**DATA**.
/-- The completed effect of the instruction at the PC, or a fault entry from the fetched state. -/
theorem step_inv {s t : State} (hr : s.runState = .running) (e : step s = .next t) :
    (∃ o, s.byteAt 0 = opcodeByte o ∧ Effect s.fetch (assemble o (s.byteAt 1) (s.byteAt 2)) t) ∨
    ∃ r, t = s.fetch.enterFault r := by
  obtain ⟨-, rfl⟩ | rfl | ⟨o, ho, -, e⟩ := step_cases hr e
  · exact .inr ⟨_, rfl⟩
  · exact .inr ⟨_, rfl⟩
  · exact (exec_inv e).imp_left fun h => ⟨o, ho, h⟩

theorem step_of_running {s : State} (hr : s.runState = .running) : step s = runInstruction s := by
  simp only [step, hr]

/-- A step outside RUNNING answers the state itself (40_cycle.md R106). -/
theorem step_of_not_running {s : State} (hr : s.runState ≠ .running) : step s = .next s := by
  cases h : s.runState <;> simp_all [step]

/-! ## What a completed effect leaves, field by field -/

namespace Effect

variable {s t : State} {i : Instr}

theorem fault_eq (h : Effect s i t) : t.fault = s.fault := by
  cases h <;> rfl

/-- Only HLT moves RUN_STATE, and it changes nothing else (40_cycle.md R98). -/
theorem halt_or_runState (h : Effect s i t) : (i = .hlt ∧ t = s.halt) ∨ t.runState = s.runState := by
  cases h
  case hlt => exact .inl ⟨rfl, rfl⟩
  all_goals exact .inr rfl

/-- No effect ends in FAULTED unless it began there. -/
theorem runState_ne_faulted (h : Effect s i t) (hs : s.runState ≠ .faulted) : t.runState ≠ .faulted := by
  obtain ⟨-, rfl⟩ | hr := h.halt_or_runState
  · simp
  · rwa [hr]

/-- Only fetch writes IR and the operand latches (10_state.md R32, R33). -/
theorem latches_kept (h : Effect s i t) : LatchesKept s t := by
  cases h <;> exact ⟨rfl, rfl, rfl⟩

/-- Only CMP writes FL (10_state.md R28). -/
theorem fl_cases (h : Effect s i t) :
    (∃ ra rb a b, i = .cmp ra rb ∧ t.fl = cmpFlags (s.reg a) (s.reg b)) ∨
    ((∀ ra rb, i ≠ .cmp ra rb) ∧ t.fl = s.fl) := by
  cases h
  case cmp ra rb p a b _ _ _ => exact .inl ⟨ra, rb, a, b, rfl, rfl⟩
  all_goals exact .inr ⟨nofun, rfl⟩

/-- Only PRN appends to OUT (10_state.md R36). -/
theorem out_cases (h : Effect s i t) :
    (∃ (ra : Byte) (a : Reg), i = .prn ra ∧ ra.toNat = a.val ∧ t.out = s.out ++ [s.reg a]) ∨
    ((∀ ra, i ≠ .prn ra) ∧ t.out = s.out) := by
  cases h
  case prn ra p a ha _ => exact .inl ⟨ra, a, rfl, ha, rfl⟩
  all_goals exact .inr ⟨nofun, rfl⟩

/-- An effect stores at most one byte, at an 8-bit address. -/
theorem mem_cases (h : Effect s i t) : t.mem = s.mem ∨ ∃ a v : Byte, t.mem = s.mem.write a.toNat v := by
  cases h
  case push | call => exact .inr ⟨_, _, rfl⟩
  all_goals exact .inl rfl

theorem mem_wf (h : Effect s i t) (hm : s.mem.wf) : t.mem.wf := by
  obtain e | ⟨a, v, e⟩ := h.mem_cases
  · rwa [e]
  · rw [e]
    exact Memory.wf_write hm a.isLt v

/-- The forms without a destination write no register and no cell. -/
theorem regs_mem_of_noDestination {ra rb : Byte} (h : Effect s i t)
    (hi : i ∈ [Instr.hlt, .prn ra, .cmp ra rb, .jmp ra, .jeq ra, .jne ra]) : t.regs = s.regs ∧ t.mem = s.mem := by
  simp only [List.mem_cons, List.not_mem_nil, or_false] at hi
  obtain rfl | rfl | rfl | rfl | rfl | rfl := hi <;> cases h <;> exact ⟨rfl, rfl⟩

end Effect

/-! ## Single fields over a step or an instruction -/

/-- RUN_STATE over a step: kept, or HALTED at a HLT byte, or FAULTED (10_state.md R34). -/
theorem step_runState {s t : State} (e : step s = .next t) :
    t.runState = s.runState ∨ (s.runState = .running ∧ t.runState = .halted ∧ s.byteAt 0 = 0x01) ∨
    (s.runState = .running ∧ t.runState = .faulted) := by
  by_cases hr : s.runState = .running
  · obtain ⟨o, ho, h⟩ | ⟨r, rfl⟩ := step_inv hr e
    · obtain ⟨hi, rfl⟩ | hrun := h.halt_or_runState
      · exact .inr (.inl ⟨hr, rfl, ho.trans (congrArg opcodeByte (opcode_of_assemble_eq hi))⟩)
      · exact .inl hrun
    · exact .inr (.inr ⟨hr, rfl⟩)
  · exact .inl (Host.Outcome.next.inj ((step_of_not_running hr).symm.trans e) ▸ rfl)

/-- Whatever `exec` answers, only CMP writes FL. -/
theorem exec_fl {i : Instr} {s t : State} (e : exec i s = .next t) (hi : ∀ ra rb, i ≠ .cmp ra rb) : t.fl = s.fl := by
  obtain h | ⟨r, rfl⟩ := exec_inv e
  · obtain ⟨ra, rb, -, -, rfl, -⟩ | ⟨-, hfl⟩ := h.fl_cases
    · exact absurd rfl (hi ra rb)
    · exact hfl
  · rfl

/-- A comparison sets exactly one of L, G and E (10_state.md R29). -/
theorem cmpFlags_oneHot (x y : Byte) : cmpFlags x y = flagL ∨ cmpFlags x y = flagG ∨ cmpFlags x y = flagE := by
  rw [cmpFlags]
  split
  · exact .inl rfl
  · split
    · exact .inr (.inl rfl)
    · exact .inr (.inr rfl)

/-- Taking a fault is what the statements call a taken fault (60_exceptions.md R182). -/
theorem faultTaken_enterFault (s : State) (r : Raise) :
    FaultTaken s (s.enterFault r) s.ir r.cause r.info.toNat :=
  ⟨rfl, rfl, rfl, rfl, rfl, rfl, rfl, rfl, rfl, rfl⟩

/-! ## The host's inputs (70_reset_and_hazards.md R212, R213) -/

theorem portLoad_cases (a v : Byte) (s : State) : portLoad a v s = s.store a v ∨ portLoad a v s = s := by
  rw [portLoad]
  split
  · exact .inl rfl
  all_goals exact .inr rfl
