-- ==== Sys2Proof/Decode.lean ====
section
/-! DEFINITION. The decoder and the encoder of command words (`30_encoding.md` R70, R75, R76, R84),
and the assembler's operand placement (R94, R95). A command is one 72-bit word, so the decoder is a
total function on 72-bit words (R92, R93). -/

namespace Sys2Proof

/-- Why a word is no command: its `OP` is not one of the twelve opcodes (R84). -/
inductive DecodeError where
  | illegalOpcode (op : BitVec 8)
deriving DecidableEq, Repr

/-- `OP = cmd[71:64]` (R70). -/
def opField (c : CommandWord) : BitVec 8 := c.extractLsb' 64 8

/-- `ARG = cmd[63:0]` (R70). -/
def argField (c : CommandWord) : DWord := c.extractLsb' 0 64

/-- The opcode map of R75 and the operand fields of R76, from `OP` and `ARG`. -/
def decodeFields (op : BitVec 8) (arg : DWord) : Except DecodeError Instr :=
  if op = 0x01 then .ok (.create arg)
  else if op = 0x02 then .ok (.destroy arg)
  else if op = 0x03 then .ok (.flush arg)
  else if op = 0x04 then .ok (.rdreg (arg.extractLsb' 8 56) (arg.extractLsb' 0 8))
  else if op = 0x10 then .ok (.check arg)
  else if op = 0x11 then .ok (.set arg)
  else if op = 0x12 then .ok (.delete arg)
  else if op = 0x20 then .ok (.deriv1 arg)
  else if op = 0x21 then .ok (.deriv2 arg)
  else if op = 0x30 then
    .ok (.blkup (arg.extractLsb' 32 32) (arg.extractLsb' 8 24) (arg.extractLsb' 0 8))
  else if op = 0x31 then
    .ok (.blkupc (arg.extractLsb' 32 32) (arg.extractLsb' 8 24) (arg.extractLsb' 0 8))
  else if op = 0x32 then
    .ok (.rdw (arg.extractLsb' 32 32) (arg.extractLsb' 4 28) (arg.extractLsb' 0 4))
  else .error (.illegalOpcode op)

/-- The command a word stands for, or the illegal opcode it holds (R92). -/
def decode (c : CommandWord) : Except DecodeError Instr := decodeFields (opField c) (argField c)

/-- The opcode of a command (R75). -/
def opcodeOf : Instr → BitVec 8
  | .create _ => 0x01
  | .destroy _ => 0x02
  | .flush _ => 0x03
  | .rdreg _ _ => 0x04
  | .check _ => 0x10
  | .set _ => 0x11
  | .delete _ => 0x12
  | .deriv1 _ => 0x20
  | .deriv2 _ => 0x21
  | .blkup _ _ _ => 0x30
  | .blkupc _ _ _ => 0x31
  | .rdw _ _ _ => 0x32

/-- The operand of a command: its fields in the places R76 gives them. -/
def operandOf : Instr → DWord
  | .create cap => cap
  | .destroy arg => arg
  | .flush arg => arg
  | .rdreg rsv rn => rsv ++ rn
  | .check h => h
  | .set h => h
  | .delete h => h
  | .deriv1 h => h
  | .deriv2 h => h
  | .blkup idx d rsv => idx ++ (d ++ rsv)
  | .blkupc idx d rsv => idx ++ (d ++ rsv)
  | .rdw idx rsv wn => idx ++ (rsv ++ wn)

/-- The word of a command: `OP ‖ ARG` (R70). -/
def encode (i : Instr) : CommandWord := opcodeOf i ++ operandOf i

/-- The 72-bit word of a table row's bits: `nbits` bits of `w`, every bit above them 0. The command
has one word, so the table's bit numbers are the word's own. -/
def tableWord (nbits w : Nat) : CommandWord := BitVec.ofNat 72 (w % 2 ^ nbits)

/-- The instruction the decoder reads from the bits of a table row. -/
def decodeTableWord (nbits w : Nat) : Option Instr :=
  match decode (tableWord nbits w) with
  | .ok i => some i
  | .error _ => none

/-! The assembler of R94: it places the operands as R76 says and checks nothing. -/

/-- `RDREG reg` with a register number 0 to 255 (R94). -/
def asmRdreg (reg : BitVec 8) : Instr := .rdreg 0 reg
/-- `BLKUP idx, dw`: `ARG[31:0] = dw` (R94). -/
def asmBlkup (idx dw : BitVec 32) : Instr := .blkup idx (dw.extractLsb' 8 24) (dw.extractLsb' 0 8)
/-- `BLKUPC idx, dw`: `ARG[31:0] = dw` (R94). -/
def asmBlkupc (idx dw : BitVec 32) : Instr := .blkupc idx (dw.extractLsb' 8 24) (dw.extractLsb' 0 8)
/-- `RDW idx, wn`: `ARG[3:0] = wn` (R94). -/
def asmRdw (idx : BitVec 32) (wn : BitVec 4) : Instr := .rdw idx 0 wn
/-- The pseudo-command `DROPCOUNT`, `RDREG DROPS` (R95). -/
def asmDropCount : Instr := asmRdreg 10
/-- The pseudo-command `CAPACITY`, `RDREG CAPACITY` (R95). -/
def asmCapacity : Instr := asmRdreg 4
/-- The pseudo-command `MEMBYTES`, `RDREG MEMBYTES` (R95). -/
def asmMemBytes : Instr := asmRdreg 5

end Sys2Proof
end

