-- ==== Sys2Proof/Machine/Flags.lean ====
section
/-! DEFINITION. The flag-like bits of `10_state.md` R23: the `STATUS` register (R24), the 4-bit error
codes (`60_exceptions.md` R221) and the 69-bit response word that carries the result bit
(`30_encoding.md` R73). No command has a condition code. -/

namespace Sys2Proof.Machine

/-- The 4-bit value of an error code (R221). -/
def errCode : ErrCode → BitVec 4
  | .ok => 0
  | .illop => 1
  | .operand => 2
  | .noTable => 3
  | .exist => 4
  | .range => 5
  | .alloc => 6

/-- `STATUS`: `zext(LASTERR ‖ 0b00 ‖ ERRS ‖ CFG)` (R24, R210). -/
def statusWord (s : State) : DWord :=
  (errCode s.lasterr ++ (0 : BitVec 2) ++ BitVec.ofBool s.errs ++ BitVec.ofBool s.cfg).setWidth 64

/-- The response word `ERR[68:65] ‖ RES[64] ‖ VAL[63:0]` (R73). -/
def responseWord (r : Response) : BitVec 69 := errCode r.err ++ BitVec.ofBool r.res ++ r.val

end Sys2Proof.Machine
end

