/-! ### `advanceAging` -/

@[simp] theorem advanceAging_config (s : State) :
    (advanceAging s).config = s.config := by
  unfold advanceAging; split <;> rfl
@[simp] theorem advanceAging_inputs (s : State) :
    (advanceAging s).inputs = s.inputs := by
  unfold advanceAging; split <;> rfl
@[simp] theorem advanceAging_randIn (s : State) :
    (advanceAging s).randIn = s.randIn := by
  unfold advanceAging; split <;> rfl
@[simp] theorem advanceAging_rsp (s : State) :
    (advanceAging s).rsp = s.rsp := by
  unfold advanceAging; split <;> rfl
@[simp] theorem advanceAging_cfg (s : State) :
    (advanceAging s).cfg = s.cfg := by
  unfold advanceAging; split <;> rfl
@[simp] theorem advanceAging_errs (s : State) :
    (advanceAging s).errs = s.errs := by
  unfold advanceAging; split <;> rfl
@[simp] theorem advanceAging_lasterr (s : State) :
    (advanceAging s).lasterr = s.lasterr := by
  unfold advanceAging; split <;> rfl
@[simp] theorem advanceAging_ibits (s : State) :
    (advanceAging s).ibits = s.ibits := by
  unfold advanceAging; split <;> rfl
@[simp] theorem advanceAging_seed (s : State) :
    (advanceAging s).seed = s.seed := by
  unfold advanceAging; split <;> rfl
@[simp] theorem advanceAging_epoch (s : State) :
    (advanceAging s).epoch = if s.thresh.toNat < (s.inscnt + 1).toNat then s.epoch + 1 else s.epoch := by
  unfold advanceAging; split <;> rfl
@[simp] theorem advanceAging_inscnt (s : State) :
    (advanceAging s).inscnt = if s.thresh.toNat < (s.inscnt + 1).toNat then 0 else s.inscnt + 1 := by
  unfold advanceAging; split <;> rfl
@[simp] theorem advanceAging_thresh (s : State) :
    (advanceAging s).thresh = s.thresh := by
  unfold advanceAging; split <;> rfl
@[simp] theorem advanceAging_drops (s : State) :
    (advanceAging s).drops = s.drops := by
  unfold advanceAging; split <;> rfl
@[simp] theorem advanceAging_mem (s : State) :
    (advanceAging s).mem = s.mem := by
  unfold advanceAging; split <;> rfl
@[simp] theorem advanceAging_freeCount (s : State) :
    (advanceAging s).freeCount = s.freeCount := by
  unfold advanceAging; split <;> rfl

end Sys2Proof.Machine
end

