-- ==== Sys2Proof/Tests/Slice0.lean ====
section
/-! SUPPORT. Tests. Expected values come from `95_test_vectors.md` (a vector's id stands in the
docstring) or are written out from `30_encoding.md` R70, R75, R76. The last part gives, for every
statement with hypotheses, a concrete instance that meets them. -/

namespace Sys2Proof.Tests

open Sys2Proof.Machine

-- One theorem at a time: many threads at once need more memory than one check may use.
set_option Elab.async false

/-! ### Small states and how one command is run -/

/-- The first `n` slots of the pattern bucket of `95_test_vectors.md` section 3.1, the rest empty. -/
def pattern (n : Nat) (st : Byte) : LogicalBucket where
  slots := (List.range 21).map fun k =>
    if k < n then BitVec.ofNat 8 (0xA0 + k) ++ BitVec.ofNat 8 (0xB0 + k) ++ BitVec.ofNat 8 (0xC0 + k)
    else 0
  stamp := st

/-- The block after `CREATE 84` with the draw of program P1. -/
def fresh : State := newTable 1 0x5EED5EED5EED5EED State.reset

/-- That block with `n` pattern slots in bucket `b`. -/
def withPattern (b n : Nat) (st : Byte) : State := setMem fresh (encodeBucket [] b (pattern n st))

/-- The state after the next step, if there is one. -/
def nextOf (r : Result) : Option State :=
  match r with
  | .next t => some t
  | _ => none

/-- The state after a command word is issued. -/
def issued (c : CommandWord) (s : State) : Option State := nextOf (step (issueNext c s))

/-- The response to a command word. -/
def answer (c : CommandWord) (s : State) : Option Response := (issued c s).bind State.rsp

/-- Some words of the store after a command word. -/
def wordsAfter (c : CommandWord) (s : State) (l : List Nat) : Option (List Word) :=
  (issued c s).map fun t => l.map (memRead t.mem)

/-! ### Well-formed operands: an ill-formed term for each check -/

theorem test_wf_refuses_format_z : (Instr.flush 1).wf = false ∧ (Instr.destroy 7).wf = false := by
  decide
theorem test_wf_refuses_register_11 : (Instr.rdreg 0 11).wf = false := by decide
theorem test_wf_refuses_format_r_reserved : (Instr.rdreg 1 4).wf = false := by decide
theorem test_wf_refuses_digest_0 : (Instr.blkup 7 0 0).wf = false := by decide
theorem test_wf_refuses_format_b_reserved : (Instr.blkupc 7 1 0xFF).wf = false := by decide
theorem test_wf_refuses_format_m_reserved : (Instr.rdw 0 1 0).wf = false := by decide
theorem test_wf_takes_register_10 : (Instr.rdreg 0 10).wf = true := by decide

/-! ### Decoding: one word per command, written out from R75 and R76 -/

theorem test_decode_create : decode 0x010000000000000054 = .ok (.create 84) := by decide
theorem test_decode_destroy : decode 0x020000000000000007 = .ok (.destroy 7) := by decide
theorem test_decode_flush : decode 0x030000000000000001 = .ok (.flush 1) := by decide
theorem test_decode_rdreg : decode 0x040000000000000104 = .ok (.rdreg 1 4) := by decide
theorem test_decode_check : decode 0x100000006E65766572 = .ok (.check 0x6E65766572) := by decide
theorem test_decode_set : decode 0x110000000000666F6F = .ok (.set 0x666F6F) := by decide
theorem test_decode_delete : decode 0x120000000001000102 = .ok (.delete 0x1000102) := by decide
theorem test_decode_deriv1 : decode 0x200123456789ABCDEF = .ok (.deriv1 0x0123456789ABCDEF) := by
  decide
theorem test_decode_deriv2 : decode 0x21FFFFFFFFFFFFFFFF = .ok (.deriv2 0xFFFFFFFFFFFFFFFF) := by
  decide
theorem test_decode_blkup : decode 0x3000000007A3B3C3FF = .ok (.blkup 7 0xA3B3C3 0xFF) := by decide
theorem test_decode_blkupc : decode 0x310000000212345600 = .ok (.blkupc 2 0x123456 0) := by decide
theorem test_decode_rdw : decode 0x32000000030000001F = .ok (.rdw 3 1 15) := by decide
theorem test_decode_illegal : decode 0x130000000000000000 = .error (.illegalOpcode 0x13) := by decide
theorem test_decodeTableWord : decodeTableWord 72 0x310000000212345600 = some (.blkupc 2 0x123456 0) :=
  by decide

**YOUR TASK**. Would you output, unchanged, each line from the start of the records to the line that holds "s.runState = .running) (e", both included and nothing else?

**WRITTEN SOLUTION**.
/-- The completed effect of the instruction at the PC, or a fault entry from the fetched state. -/
theorem step_inv {s t : State} (hr : s.runState = .running) (e : step s = .next t) :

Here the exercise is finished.